Thursday, 1 December 2016

Adjournment

Workplace Relations

12:41 pm

Photo of Lisa ChestersLisa Chesters (Bendigo, Australian Labor Party) Share this | | Hansard source

We are getting a lot of Christmas wishes and a lot of valedictory speeches today in parliament. But what I want to put on the record in this debate is that for many Australian workers all they want for Christmas is job security and a job they can count on. For many Australian workers, their future and their job security is becoming less and less certain. We see daily in our news reports how insecure work and casualisation of the workforce are becoming the norm.

I want to highlight three particular cases that are unlikely to be resolved between now and Christmas. These people will be spending this Christmas out on the picket line calling on their multinational employers to do the right thing and give them back their job security and, in some cases, their actual jobs. I first want to highlight CUB 55, who are maintenance workers at the CUB Abbotsford facility. It is coming up to summer, when people like a beer when they are watching the cricket over Christmas, yet work at the factory has slowed. How did they become CUB 55? Well, they were working for a labour hire company that lost the contract with CUB 55. On a Thursday they were asked to go to a hotel not near the site. Their jobs were posted on pieces of white paper around the meeting room they were in, and they were told that they could write down their names and reapply for their jobs. What these workers found out was that they would be working for a new company with a 65 per cent pay cut—a 65 per cent pay cut! It is simply unfair and outrageous that a contract company could do this to hardworking Australians, blue-collar workers in maintenance. We call on CUB to do the right thing, the moral thing, and re-employ the CUB 55 so that they can have job security this Christmas.
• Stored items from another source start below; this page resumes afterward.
-- ==== Sys2Proof/Laws/Memory.lean ====
section
/-! SUPPORT. The laws of the audio memory: a read after a write, and the canonical form that every operation keeps. -/

namespace Sys2Proof.Machine

/-- A byte written reads back. -/
@[simp] theorem readByte_writeByte_self (m : AudioMemory) (a : Nat) (b : Byte) :
    readByte (writeByte m a b) a = some b := by
  induction m with
  | nil => simp [writeByte, readByte]
  | cons e rest ih =>
    obtain ⟨k, v⟩ := e
    unfold writeByte
    split
    · simp [readByte]
    · split
      · simp [readByte]
      · next _ h => simp [readByte, Ne.symm h, ih]

/-- A write leaves every other byte alone. -/
theorem readByte_writeByte_ne (m : AudioMemory) {a c : Nat} (b : Byte) (h : c ≠ a) :
    readByte (writeByte m a b) c = readByte m c := by
  induction m with
  | nil => simp [writeByte, readByte, Ne.symm h]
  | cons e rest ih =>
    obtain ⟨k, v⟩ := e
    unfold writeByte
    split
    · simp [readByte, Ne.symm h]
    · split
      · next _ hk => subst hk; simp [readByte, Ne.symm h]
      · simp [readByte, ih]

/-- Bytes outside those written read as before. -/
theorem readByte_writeBytes_outside (m : AudioMemory) (a : Nat) (bs : List Byte) (c : Nat)
    (h : c < a ∨ a + bs.length ≤ c) : readByte (writeBytes m a bs) c = readByte m c := by
  induction bs generalizing m a with
  | nil => rfl
  | cons b bs ih =>
    simp only [List.length_cons] at h
    rw [writeBytes, ih _ _ (by omega), readByte_writeByte_ne _ _ (by omega)]

/-- Bytes written read back. -/
theorem readBytes_writeBytes (m : AudioMemory) (a : Nat) (bs : List Byte) :
    readBytes (writeBytes m a bs) a bs.length = some bs := by
  induction bs generalizing m a with
  | nil => rfl
  | cons b bs ih =>
    have h : readByte (writeBytes (writeByte m a b) (a + 1) bs) a = some b := by
      rw [readByte_writeBytes_outside _ _ _ _ (by omega), readByte_writeByte_self]
    simp [writeBytes, readBytes, h, ih]

/-- The bound of the keys of a rising memory may be lowered or dropped. -/
theorem risingFrom_mono {m : AudioMemory} {lo : Nat} (h : risingFrom (some lo) m = true) :
    risingFrom none m = true ∧ ∀ l ≤ lo, risingFrom (some l) m = true := by
  cases m with
  | nil => simp [risingFrom]
  | cons e rest =>
    simp only [risingFrom, Bool.and_eq_true, decide_eq_true_eq] at h ⊢
    exact ⟨h.2, fun l hl => ⟨by omega, h.2⟩⟩

theorem risingFrom_writeByte (m : AudioMemory) (lo : Option Nat) (a : Nat) (b : Byte)
    (h : risingFrom lo m = true) (ha : ∀ l, lo = some l → l < a) : risingFrom lo (writeByte m a b) = true := by
  induction m generalizing lo with
  | nil => cases lo <;> simp_all [writeByte, risingFrom]
  | cons e rest ih =>
    obtain ⟨k, v⟩ := e
    have hrest : risingFrom (some k) rest = true := by cases lo <;> simp_all [risingFrom]
    unfold writeByte
    split
    · next hk => cases lo <;> simp_all [risingFrom]
    · split
      · next _ hk => subst hk; cases lo <;> simp_all [risingFrom]
      · next hk hne =>
        have := ih (some k) hrest (fun l hl => by cases hl; omega)
        cases lo <;> simp_all [risingFrom]

/-- A write keeps the canonical form. -/
theorem writeByte_wf (m : AudioMemory) (a : Nat) (b : Byte) (h : Memory.wf m = true) :
    Memory.wf (writeByte m a b) = true :=
  risingFrom_writeByte m none a b h fun _ hl => nomatch hl

theorem writeBytes_wf (m : AudioMemory) (a : Nat) (bs : List Byte) (h : Memory.wf m = true) :
    Memory.wf (writeBytes m a bs) = true := by
  induction bs generalizing m a with
  | nil => exact h
  | cons b bs ih => exact ih _ _ (writeByte_wf m a b h)

/-- A frame written to a slot keeps the canonical form. -/
theorem Store.writeFrame_wf (st : Store) (block slot : Nat) (samples : List Sample) (h : Memory.wf st.mem = true) :
    Memory.wf (st.writeFrame block slot samples).mem = true := writeBytes_wf _ _ _ h

/-- The memory after reset is in canonical form. -/
theorem reset_memory_wf : Memory.wf State.reset.store.mem = true := rfl

end Sys2Proof.Machine
end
I would also like to acknowledge Anglo American's mineworkers at German Creek, which is about three hours west of Rockhampton in Central Queensland,. They too have been taking industrial action—for more than 103 days. Again, it is about job security. We found out this week from Fair Work that, while they have been out fighting for their own job security, their company can proceed with redundancies. Therefore, again, another large multinational that is not paying a lot of tax here in Australia has chosen an outsourced labour hire workforce over its own workforce. This is a site where, at the start of the dispute, there were about 280 directly employed mineworkers, and there were 116 labour hire workers, who were on less money.

What we have now seen is Anglo American being given the green light to force redundancies on their permanent workforce. It could be the death of this regional town to lose that many more people from the mine. The school is worried that it will close. The mums are worried about what this means for the community. The sporting clubs are worried about losing this many local workers to drive-in drive-out workers.
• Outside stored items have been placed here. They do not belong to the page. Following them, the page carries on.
-- ==== Sys2Proof/Laws/Station.lean ====
section
/-! SUPPORT. What the shared operations of dispatch, of the range toggle and of a station port can do. -/

namespace Sys2Proof.Machine

/-! ### Placing in an ordered list (R74, R90, R105) -/

/-- An element is inserted behind every element it does not go before, ahead of one it does. -/
theorem insertBy_split {α : Type} (before : α → α → Bool) (a : α) (l : List α) :
    ∃ u v, l = u ++ v ∧ insertBy before a l = u ++ a :: v ∧ (∀ b ∈ u, before a b = false)
      ∧ ∀ b, v.head? = some b → before a b = true := by
  induction l with
  | nil => exact ⟨[], [], rfl, rfl, by simp, by simp⟩
  | cons b rest ih =>
    by_cases h : before a b = true
    · exact ⟨[], b :: rest, rfl, by simp [insertBy, h], by simp, by simp [h]⟩
    · obtain ⟨u, v, hl, hi, hu, hv⟩ := ih
      exact ⟨b :: u, v, by simp [hl], by simp [insertBy, h, hi], by simpa [h] using hu, hv⟩

/-- Apart from its place the inserted element changes nothing: the list is a rearrangement of the element and the rest. -/
theorem insertBy_perm {α : Type} (before : α → α → Bool) (a : α) (l : List α) : (insertBy before a l).Perm (a :: l) := by
  obtain ⟨u, v, hl, hi, -⟩ := insertBy_split before a l
  rw [hi, hl]; exact List.perm_middle

theorem mem_insertBy {α : Type} {before : α → α → Bool} {a b : α} {l : List α} :
    b ∈ insertBy before a l ↔ b = a ∨ b ∈ l := by simp [(insertBy_perm before a l).mem_iff]

/-- A reference put at the tail of its class stands behind every reference of its class or a more urgent one (R105). -/
theorem State.atClassTail_queue (s : State) (r : TakeRef) :
    ∃ u v, s.queue = u ++ v ∧ (s.atClassTail r).queue = u ++ r :: v ∧ (∀ q ∈ u, s.classOf q ≤ s.classOf r)
      ∧ ∀ q, v.head? = some q → s.classOf r < s.classOf q := by
  simpa [State.atClassTail, State.setQueue] using
    insertBy_split (fun a b => decide (s.classOf a < s.classOf b)) r s.queue

/-- A reference put at the head of its class stands behind the more urgent ones alone (R105). -/
theorem State.atClassHead_queue (s : State) (r : TakeRef) :
    ∃ u v, s.queue = u ++ v ∧ (s.atClassHead r).queue = u ++ r :: v ∧ (∀ q ∈ u, s.classOf q < s.classOf r)
      ∧ ∀ q, v.head? = some q → s.classOf r ≤ s.classOf q := by
  simpa [State.atClassHead, State.setQueue] using
    insertBy_split (fun a b => decide (s.classOf a ≤ s.classOf b)) r s.queue

/-! ### Ranges (R91) and the keypad toggle (R97, R99) -/

/-- A range covers the frames that have arrived, from its start to its end when it has one. -/
theorem Range.covers_iff (g : Range) (arrived : Option Nat) (f : Nat) :
    g.covers arrived f = true ↔ g.start ≤ f ∧ (∃ h, arrived = some h ∧ f ≤ h) ∧ ∀ e, g.stop = some e → f ≤ e := by
  cases arrived <;> cases hs : g.stop <;> simp [Range.covers, hs, and_assoc]

/-- Keeping or turning off a toggle changes the channel of the session alone. -/
theorem State.keepToggle_eq (s : State) (n : Nat) (keep : Nat → Bool) :
    s.keepToggle n keep = { s with channels := (s.keepToggle n keep).channels } := by
  unfold State.keepToggle
  repeat' split
  all_goals rfl

@[simp] theorem State.keepToggle_sessions (s : State) (n : Nat) (keep : Nat → Bool) :
    (s.keepToggle n keep).sessions = s.sessions := by rw [State.keepToggle_eq]

@[simp] theorem State.keepToggle_ranges (s : State) (n : Nat) (keep : Nat → Bool) :
    (s.keepToggle n keep).ranges = s.ranges := by rw [State.keepToggle_eq]

@[simp] theorem State.keepToggle_link (s : State) (n : Nat) (keep : Nat → Bool) :
    (s.keepToggle n keep).link = s.link := by rw [State.keepToggle_eq]

/-! ### A station port -/

@[simp] theorem Station.landOn_config (st : Station) (f : Nat) : (st.landOn f).config = st.config := rfl
@[simp] theorem Station.landOn_takes (st : Station) (f : Nat) : (st.landOn f).takes = st.takes := rfl
@[simp] theorem Station.landOn_transport (st : Station) (f : Nat) : (st.landOn f).transport = st.transport := rfl
@[simp] theorem Station.landOn_cursor (st : Station) (f : Nat) : (st.landOn f).cursor = some f := rfl
@[simp] theorem Station.landOn_cursorPlayed (st : Station) (f : Nat) : (st.landOn f).cursorPlayed = false := rfl
@[simp] theorem Station.landOn_fifo (st : Station) (f : Nat) : (st.landOn f).fifo = st.fifo := rfl

@[simp] theorem Station.park_config (st : Station) (f : Nat) : (st.park f).config = st.config := rfl
@[simp] theorem Station.park_takes (st : Station) (f : Nat) : (st.park f).takes = st.takes := rfl
@[simp] theorem Station.park_transport (st : Station) (f : Nat) : (st.park f).transport = st.transport := rfl
@[simp] theorem Station.park_cursor (st : Station) (f : Nat) : (st.park f).cursor = some f := rfl
@[simp] theorem Station.park_parked (st : Station) (f : Nat) : (st.park f).parked = true := rfl

@[simp] theorem Station.clip_config (st : Station) (e : Nat) : (st.clip e).config = st.config := by
  unfold Station.clip; split <;> rfl
@[simp] theorem Station.clip_takes (st : Station) (e : Nat) : (st.clip e).takes = st.takes := by
  unfold Station.clip; split <;> rfl
@[simp] theorem Station.clip_transport (st : Station) (e : Nat) : (st.clip e).transport = st.transport := by
  unfold Station.clip; split <;> rfl
@[simp] theorem Station.clip_cursor (st : Station) (e : Nat) : (st.clip e).cursor = st.cursor := by
  unfold Station.clip; split <;> rfl

/-- A cut leaves a scan with X = 0 that has nothing buffered where it is: only the bound of its window changes (R133, R138). -/
theorem Station.clip_stride {st : Station} {k : ScanCycle} (e : Nat) (hf : st.fifo = []) (hr : st.reader = .stopped)
    (hk : st.cycle = some k) (hx : k.scanPlay = 0) :
    st.clip e = { st with cycle := some { k with windowEnd := min k.windowEnd e } } := by
  simp [Station.clip, Station.beyond, hf, hr, hk, hx]

/-- What begins on the line of a port (R147, R202): nothing while a packet is on it; else the AUDIO packet that waits on a port
that sends AUDIO; else the STATE packet that is due, and no AUDIO packet waits any longer. -/
theorem Station.startPacket_spec (st : Station) (body : List Byte) :
    (∀ p, st.line = some p → st.startPacket body = st)
    ∧ (st.line = none →
      (∀ a, st.audioWaiting = some a → st.sendsAudio = true →
        st.startPacket body = { st with line := some (.audio a), audioWaiting := none })
      ∧ (st.audioWaiting = none ∨ st.sendsAudio = false → st.startPacket body =
        if st.stateDue then { st with line := some (.state body st.skipFlag), stateDue := false, audioWaiting := none }
        else { st with audioWaiting := none })) := by
  refine ⟨fun p h => by simp [Station.startPacket, h], fun h => ⟨fun a ha hs => by simp [Station.startPacket, h, ha, hs], ?_⟩⟩
  rintro (ha | hs)
  · simp [Station.startPacket, h, ha]
  · cases ha : st.audioWaiting <;> simp [Station.startPacket, h, hs, ha]

end Sys2Proof.Machine
end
The final group of workers who this Christmas are calling on a large multinational to do the right thing and ensure their job security are maintenance mineworkers in WA in the town of Collie, at the Griffin coalmine. This is another example of how maintenance workers have been told that, if they do not agree to the conditions set out by the company, they will receive a 43 per cent pay cut.

This is where we are at. We are talking about the rhetoric that we hear from the government, who say they want a high-wage, high-skilled economy. Well, these are high-skilled, hardworking, blue-collar Australians who have been offered 65 per cent pay cuts and 43 per cent pay cuts. It is not on. I call on these multinationals do the right thing by these workers and give them job security for Christmas and jobs that they can count on.